Dose Response Relationship in Anti-Stress Gene Regulatory Networks
Figure 12
Dose Response Curves of Electrophile X versus Stressor under Various Disrupted Conditions
(A) Effects of deregulation of Gclc, Gclm, Gs, and Gst genes by Nrf2. Deregulation was implemented by clamping mRNAs of respective genes at levels seen at the basal condition.
(B) Effects of lack of Nrf2 autoregulation and/or GST functioning as a homodimer. Removal of Nrf2 autoregulation was implemented similarly as in (A); de-dimerization of GST was implemented by replacing the quadratic term in Reaction 44 with a linear term that left GST concentration at the basal condition unchanged.

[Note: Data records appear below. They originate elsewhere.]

/-- Without a valid key each command that reads RK ends in NoKey. -/
theorem commandResult_of_not_keyValid {i : Instr} {s : State}
    (hi : i = .encBlock ∨ i = .decBlock ∨ ∃ rnd, i = .addRoundKey rnd ∧ rnd.toNat ≤ 10) (hk : s.keyValid = false) :
    commandResult i s = .error .noKey := by
  rcases hi with rfl | rfl | ⟨rnd, rfl, hr⟩
  · rw [commandResult, requireKey_error hk]; rfl
  · rw [commandResult, requireKey_error hk]; rfl
  · rw [commandResult, checkRnd_ok (Nat.lt_succ_of_le hr), requireKey_error hk]; rfl

/-! ## Key expansion (R180, R181) -/

theorem bytes32_rotWord (w : Word) :
    bytes32 (rotWord w) = ⟨(bytes32 w).a1, (bytes32 w).a2, (bytes32 w).a3, (bytes32 w).a0⟩ := by
  simp only [bytes32, rotWord, Column.mk.injEq]
  refine ⟨?_, ?_, ?_, ?_⟩ <;>
    (ext i hi; simp only [BitVec.getElem_extractLsb']; grind)

/-- RCON is added to the first byte of a word. -/
theorem be32_xor_firstByte (c : Column) (x : Byte) :
    be32 c ^^^ (x.setWidth 32 <<< 24) = be32 { c with a0 := c.a0 ^^^ x } := by
  simp only [be32]
  ext i hi
  grind

/-- Where 4 divides i, `temp` is the previous word rotated, substituted and added to RCON[i/4], byte by byte. -/
theorem expandTemp_eq (i : Nat) (prev : Word) :
    expandTemp i prev =
      if i % 4 = 0 then
        be32 ⟨sbox (bytes32 prev).a1 ^^^ rcon (i / 4), sbox (bytes32 prev).a2, sbox (bytes32 prev).a3,
          sbox (bytes32 prev).a0⟩
      else prev := by
  rw [expandTemp, subWord, bytes32_rotWord, be32_xor_firstByte]
  rfl

/-- The words of the schedule after `n` turns of the loop, latest first. -/
def wordsAfter (key : Block) (n : Nat) : List Word :=
  (List.range' 4 n).foldl expandStep [be32 key.c3, be32 key.c2, be32 key.c1, be32 key.c0]

theorem wordsAfter_succ (key : Block) (n : Nat) :
    wordsAfter key (n + 1) = expandStep (wordsAfter key n) (n + 4) := by
  rw [wordsAfter, List.range'_1_concat, List.foldl_append, Nat.add_comm n 4]
  rfl

/-- Later turns move a word back in the list and do not change it. -/
theorem wordsAfter_getD_add (key : Block) (n j m : Nat) :
    (wordsAfter key (n + m)).getD (j + m) 0 = (wordsAfter key n).getD j 0 := by
  induction m with
  | zero => rfl
  | succ m ih => rw [← ih, ← Nat.add_assoc n, wordsAfter_succ]; rfl

theorem keyExpansion_getElem (key : Block) {i : Nat} (hi : i < 44) :
    (keyExpansion key)[i] = (wordsAfter key 40).getD (43 - i) 0 := by
  have hlen := expandedWords_length key
  have hlist : (keyExpansion key)[i] = (expandedWords key).reverse[i]'(by rw [List.length_reverse, hlen]; exact hi) :=
    rfl
  rw [hlist, List.getElem_reverse, ← List.getD_eq_getElem _ 0, hlen]
  rfl

/-- After `n` turns the word at place j of the list is word n + 3 - j of the schedule. -/
theorem keyExpansion_getElem_eq_wordsAfter (key : Block) {n i j : Nat} (hi : i < 44) (hn : n ≤ 40)
    (hj : i + j = n + 3) : (keyExpansion key)[i] = (wordsAfter key n).getD j 0 := by
  have hplace : 43 - i = j + (40 - n) := by omega
  rw [keyExpansion_getElem key hi, hplace, ← wordsAfter_getD_add key n j (40 - n), Nat.add_sub_cancel' hn]

theorem keyExpansion_firstWords (key : Block) :
    (keyExpansion key)[0] = be32 key.c0 ∧ (keyExpansion key)[1] = be32 key.c1 ∧
    (keyExpansion key)[2] = be32 key.c2 ∧ (keyExpansion key)[3] = be32 key.c3 := by
  have first {i j : Nat} (hi : i < 44) (hj : i + j = 3) : (keyExpansion key)[i] = (wordsAfter key 0).getD j 0 :=
    keyExpansion_getElem_eq_wordsAfter key hi (Nat.zero_le 40) hj
  exact ⟨first (j := 3) (by decide) rfl, first (j := 2) (by decide) rfl, first (j := 1) (by decide) rfl,
    first (j := 0) (by decide) rfl⟩

/-- The recurrence of R181. -/
theorem keyExpansion_recurrence (key : Block) {i : Nat} (h4 : 4 ≤ i) (hi : i < 44) :
    (keyExpansion key)[i] = (keyExpansion key)[i - 4] ^^^ expandTemp i (keyExpansion key)[i - 1] := by
  obtain ⟨n, rfl⟩ := Nat.exists_eq_add_of_le' h4
  rw [keyExpansion_getElem_eq_wordsAfter key (n := n + 1) (j := 0) hi (by omega) rfl,
    keyExpansion_getElem_eq_wordsAfter key (n := n) (i := n + 4 - 4) (j := 3) (by omega) (by omega) rfl,
    keyExpansion_getElem_eq_wordsAfter key (n := n) (i := n + 4 - 1) (j := 0) (by omega) (by omega) rfl,
    wordsAfter_succ]
  rfl

/-! ## The bytes of the round operations (R184 to R191) -/

theorem map_byte (f : Byte → Byte) (b : Block) {k : Nat} (hk : k < 16) : (b.map f).byte k = f (b.byte k) := by
  interval_cases k <;> rfl

theorem xor_byte (b d : Block) {k : Nat} (hk : k < 16) : (b.xor d).byte k = b.byte k ^^^ d.byte k := by
  interval_cases k <;> rfl

theorem shiftRows_byte (b : Block) {k : Nat} (hk : k < 16) :
    (shiftRows b).byte k = b.byte (k % 4 + 4 * ((k / 4 + k % 4) % 4)) := by
  interval_cases k <;> rfl

theorem invShiftRows_byte (b : Block) {k : Nat} (hk : k < 16) :
    (invShiftRows b).byte k = b.byte (k % 4 + 4 * ((k / 4 + 4 - k % 4) % 4)) := by
  interval_cases k <;> rfl

/-- Byte j, most significant first, of word 4r + c covers row j of column c (R182). -/
theorem roundKeyBytes_byte (w : Schedule) (r : Fin 11) {k : Nat} (hk : k < 16) :
    (roundKeyBytes w r).byte k = wordByte (w.toList.getD (4 * r.val + k / 4) 0) (k % 4) := by
  have hword : 4 * r.val + k / 4 < w.toList.length := by rw [Vector.length_toList]; omega
  rw [List.getD_eq_getElem _ _ hword, Vector.getElem_toList]
  interval_cases k <;> rfl

/-! ## Columns under a circulant matrix (R188, R189) -/

/-- The product of a column with the circulant matrix whose first row is `m`. -/
def circulantColumn (m a : Column) : Column :=
  ⟨gmul m.a0 a.a0 ^^^ gmul m.a1 a.a1 ^^^ gmul m.a2 a.a2 ^^^ gmul m.a3 a.a3,
   gmul m.a3 a.a0 ^^^ gmul m.a0 a.a1 ^^^ gmul m.a1 a.a2 ^^^ gmul m.a2 a.a3,
   gmul m.a2 a.a0 ^^^ gmul m.a3 a.a1 ^^^ gmul m.a0 a.a2 ^^^ gmul m.a1 a.a3,
   gmul m.a1 a.a0 ^^^ gmul m.a2 a.a1 ^^^ gmul m.a3 a.a2 ^^^ gmul m.a0 a.a3⟩

/-- Each column of a block under the circulant matrix whose first row is `m`. -/
def circulantBlock (m : Column) (b : Block) : Block :=
  ⟨circulantColumn m b.c0, circulantColumn m b.c1, circulantColumn m b.c2, circulantColumn m b.c3⟩

theorem gmul_two_left (a : Byte) : gmul 0x02 a = xtime a := by
  calc gmul 0x02 a = gmul (xtime 1) a := rfl
    _ = xtime a := by rw [gmul_xtime_left, gmul_one_left]

theorem gmul_three_left (a : Byte) : gmul 0x03 a = x3 a := by
  calc gmul 0x03 a = gmul (0x02 ^^^ 1) a := rfl
    _ = x3 a := by rw [gmul_xor_left, gmul_two_left, gmul_one_left, x3]

theorem mixColumn_eq_circulantColumn (a : Column) : mixColumn a = circulantColumn ⟨0x02, 0x03, 0x01, 0x01⟩ a := by
  simp only [circulantColumn, gmul_two_left, gmul_three_left, gmul_one_left, mixColumn]

theorem mixColumns_eq_circulantBlock (b : Block) : mixColumns b = circulantBlock ⟨0x02, 0x03, 0x01, 0x01⟩ b := by
  simp only [mixColumns, circulantBlock, mixColumn_eq_circulantColumn]

theorem invMixColumns_eq_circulantBlock (b : Block) :
    invMixColumns b = circulantBlock ⟨0x0e, 0x0b, 0x0d, 0x09⟩ b := rfl

theorem circulantBlock_dinBlock_byte (m : Column) (s : State) {k : Nat} (hk : k < 16) :
    (circulantBlock m s.dinBlock).byte k = rowProduct m.bytes s (k % 4) (k / 4) := by
  interval_cases k <;> rfl

/-- The first row of the product of two circulant matrices, each given by its first row. -/
def circulantProduct (m n : Column) : Column :=
  ⟨gmul m.a0 n.a0 ^^^ gmul m.a1 n.a3 ^^^ gmul m.a2 n.a2 ^^^ gmul m.a3 n.a1,
   gmul m.a0 n.a1 ^^^ gmul m.a1 n.a0 ^^^ gmul m.a2 n.a3 ^^^ gmul m.a3 n.a2,
   gmul m.a0 n.a2 ^^^ gmul m.a1 n.a1 ^^^ gmul m.a2 n.a0 ^^^ gmul m.a3 n.a3,
   gmul m.a0 n.a3 ^^^ gmul m.a1 n.a2 ^^^ gmul m.a2 n.a1 ^^^ gmul m.a3 n.a0⟩

theorem circulantColumn_circulantColumn (m n a : Column) :
    circulantColumn m (circulantColumn n a) = circulantColumn (circulantProduct m n) a := by
  simp only [circulantColumn, circulantProduct, gmul_xor_left, gmul_xor_right, gmul_assoc, Column.mk.injEq]
  refine ⟨?_, ?_, ?_, ?_⟩ <;> ac_rfl

theorem circulantColumn_one (a : Column) : circulantColumn ⟨1, 0, 0, 0⟩ a = a := by
  simp only [circulantColumn, gmul_one_left, gmul_zero_left]
  simp

/-- Where the product of two circulant matrices is the unit matrix, each undoes the other. -/
theorem circulantBlock_circulantBlock_cancel {m n : Column} (h : circulantProduct m n = ⟨1, 0, 0, 0⟩) (b : Block) :
    circulantBlock m (circulantBlock n b) = b := by
  simp only [circulantBlock, circulantColumn_circulantColumn, h, circulantColumn_one]

/-! ## Each round operation and its inverse -/

theorem invMixColumns_mixColumns (b : Block) : invMixColumns (mixColumns b) = b := by
  rw [mixColumns_eq_circulantBlock, invMixColumns_eq_circulantBlock]
  exact circulantBlock_circulantBlock_cancel (by decide) b

theorem mixColumns_invMixColumns (b : Block) : mixColumns (invMixColumns b) = b := by
  rw [mixColumns_eq_circulantBlock, invMixColumns_eq_circulantBlock]
  exact circulantBlock_circulantBlock_cancel (by decide) b

theorem invShiftRows_shiftRows (b : Block) : invShiftRows (shiftRows b) = b := rfl

theorem shiftRows_invShiftRows (b : Block) : shiftRows (invShiftRows b) = b := rfl

theorem invSubBytes_subBytes (b : Block) : invSubBytes (subBytes b) = b :=
  Block.ext_byte fun k hk => by rw [invSubBytes, subBytes, map_byte _ _ hk, map_byte _ _ hk, invSbox_sbox]

theorem subBytes_invSubBytes (b : Block) : subBytes (invSubBytes b) = b :=
  Block.ext_byte fun k hk => by rw [invSubBytes, subBytes, map_byte _ _ hk, map_byte _ _ hk, sbox_invSbox]

theorem addRoundKey_addRoundKey (w : Schedule) (b : Block) (r : Fin 11) :
    addRoundKey w (addRoundKey w b r) r = b :=
  Block.ext_byte fun k hk => by
    rw [addRoundKey, addRoundKey, xor_byte _ _ hk, xor_byte _ _ hk, BitVec.xor_assoc, BitVec.xor_self, BitVec.xor_zero]

/-! ## The rounds (R192 to R194) -/

/-- The unkeyed part that every round of Cipher has, the last one too. -/
def shiftedSubBytes (b : Block) : Block := shiftRows (subBytes b)

/-- The unkeyed part that every round of InvCipher has. -/
def invShiftedSubBytes (b : Block) : Block := invSubBytes (invShiftRows b)

theorem invShiftedSubBytes_shiftedSubBytes (b : Block) : invShiftedSubBytes (shiftedSubBytes b) = b := by
  rw [invShiftedSubBytes, shiftedSubBytes, invShiftRows_shiftRows, invSubBytes_subBytes]

theorem shiftedSubBytes_invShiftedSubBytes (b : Block) : shiftedSubBytes (invShiftedSubBytes b) = b := by
  rw [invShiftedSubBytes, shiftedSubBytes, subBytes_invSubBytes, shiftRows_invShiftRows]

theorem cipherRound_eq (w : Schedule) (b : Block) (r : Fin 11) :
    cipherRound w b r = addRoundKey w (mixColumns (shiftedSubBytes b)) r := rfl

theorem invCipherRound_eq (w : Schedule) (b : Block) (r : Fin 11) :
    invCipherRound w b r = invMixColumns (addRoundKey w (invShiftedSubBytes b) r) := rfl

/-- The numbers of Cipher's full rounds, in order; InvCipher counts them down. -/
def fullRounds : List (Fin 11) := [1, 2, 3, 4, 5, 6, 7, 8, 9]

theorem cipher_eq (w : Schedule) (b : Block) :
    cipher w b =
      addRoundKey w (shiftedSubBytes (fullRounds.foldl (cipherRound w) (addRoundKey w b 0))) 10 := rfl

theorem invCipher_eq (w : Schedule) (b : Block) :
    invCipher w b =
      addRoundKey w (invShiftedSubBytes (fullRounds.reverse.foldl (invCipherRound w) (addRoundKey w b 10))) 0 := rfl

/-- A round of Cipher ends with its round key and one of InvCipher begins with the unkeyed part, so an inverse round
undoes a round up to the unkeyed part of the next. -/
theorem invCipherRound_shiftedSubBytes_cipherRound (w : Schedule) (b : Block) (r : Fin 11) :
    invCipherRound w (shiftedSubBytes (cipherRound w b r)) r = shiftedSubBytes b := by
  rw [invCipherRound_eq, invShiftedSubBytes_shiftedSubBytes, cipherRound_eq, addRoundKey_addRoundKey,
    invMixColumns_mixColumns]

theorem cipherRound_invShiftedSubBytes_invCipherRound (w : Schedule) (b : Block) (r : Fin 11) :
    cipherRound w (invShiftedSubBytes (invCipherRound w b r)) r = invShiftedSubBytes b := by
  rw [cipherRound_eq, shiftedSubBytes_invShiftedSubBytes, invCipherRound_eq, mixColumns_invMixColumns,
    addRoundKey_addRoundKey]

/-- Where `g` undoes one turn of `f` between two values of `h`, the turns of `g` in the reverse order undo a loop. -/
theorem foldl_reverse_undoes {α ρ : Type} {f g : α → ρ → α} {h : α → α} (undo : ∀ x r, g (h (f x r)) r = h x)
    (rs : List ρ) (x : α) : rs.reverse.foldl g (h (rs.foldl f x)) = h x := by
  induction rs generalizing x with
  | nil => rfl
  | cons r rs ih =>
    rw [List.foldl_cons, List.reverse_cons, List.foldl_append, ih]
    exact undo x r

theorem invCipher_cipher (w : Schedule) (b : Block) : invCipher w (cipher w b) = b := by
  rw [invCipher_eq, cipher_eq, addRoundKey_addRoundKey,
    foldl_reverse_undoes (invCipherRound_shiftedSubBytes_cipherRound w), invShiftedSubBytes_shiftedSubBytes,
    addRoundKey_addRoundKey]

theorem cipher_invCipher (w : Schedule) (b : Block) : cipher w (invCipher w b) = b := by
  have hrounds := foldl_reverse_undoes (cipherRound_invShiftedSubBytes_invCipherRound w) fullRounds.reverse
    (addRoundKey w b 10)
  rw [List.reverse_reverse] at hrounds
  rw [cipher_eq, invCipher_eq, addRoundKey_addRoundKey, hrounds, shiftedSubBytes_invShiftedSubBytes,
    addRoundKey_addRoundKey]

/-- A sequence that makes one turn of a loop at each place ends where the loop does. -/
theorem foldl_eq_of_turns {α ρ : Type} {f : α → ρ → α} (rs : List ρ) (x : Nat → α)
    (turn : ∀ i (hi : i < rs.length), x (i + 1) = f (x i) rs[i]) : rs.foldl f (x 0) = x rs.length := by
  induction rs generalizing x with
  | nil => rfl
  | cons r rs ih =>
    have hfirst : x 1 = f (x 0) r := turn 0 (Nat.succ_pos _)
    rw [List.foldl_cons, List.length_cons, ← hfirst]
    exact ih (fun i => x (i + 1)) fun i hi => turn (i + 1) (Nat.succ_lt_succ hi)

end Sys2Proof.Machine

/-! ## The obligations about the cipher core -/

namespace Sys2Proof

open Machine Stated

/-- Settles O15: with KEY_LEN = 16 SETKEY assigns the expanded key and completes; the words of the loop are not changed
after they are made (`keyExpansion_recurrence`). -/
theorem setkeyExpandsTheKey : Obligations.SetkeyExpandsTheKey := by
  unfold Obligations.SetkeyExpandsTheKey
  intro s hk
  have hreg : commandRegisters .setkey s = keyLoaded s := keyLoad_ok hk
  have hres : commandResult .setkey s = .ok [] := by rw [commandResult, checkKeyLen_ok hk]; rfl
  obtain ⟨h0, h1, h2, h3⟩ := keyExpansion_firstWords s.key
  refine ⟨_, keyExpansion s.key, exec_eq_complete .setkey s, by rw [hreg, hres]; rfl, h0, h1, h2, h3,
    fun i h4 hi => ?_⟩
  rw [keyExpansion_recurrence s.key h4 hi, expandTemp_eq]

(C) Effects of product inhibition of GST-catalyzed reaction. For reduced GSX inhibition, Ki in Reaction 57 was increased to 850 μM from the default value 85 μM; for increased GSX inhibition, Ki was lowered to 8.5 μM. Deregulation and de-dimerization of MRP were similarly implemented as above for other enzymes.
(D) Effects of alteration in GSH levels via gene disruption or GCL activity inhibition. Genetic disruption of Gclc and Gclm genes was implemented by either setting the respective genes to half of the default values for heterozygous deficiency or to zero for homozygous deficiency. GCL activity inhibition was implemented by lowering kc in Reaction 54 to 2.5% of the default value.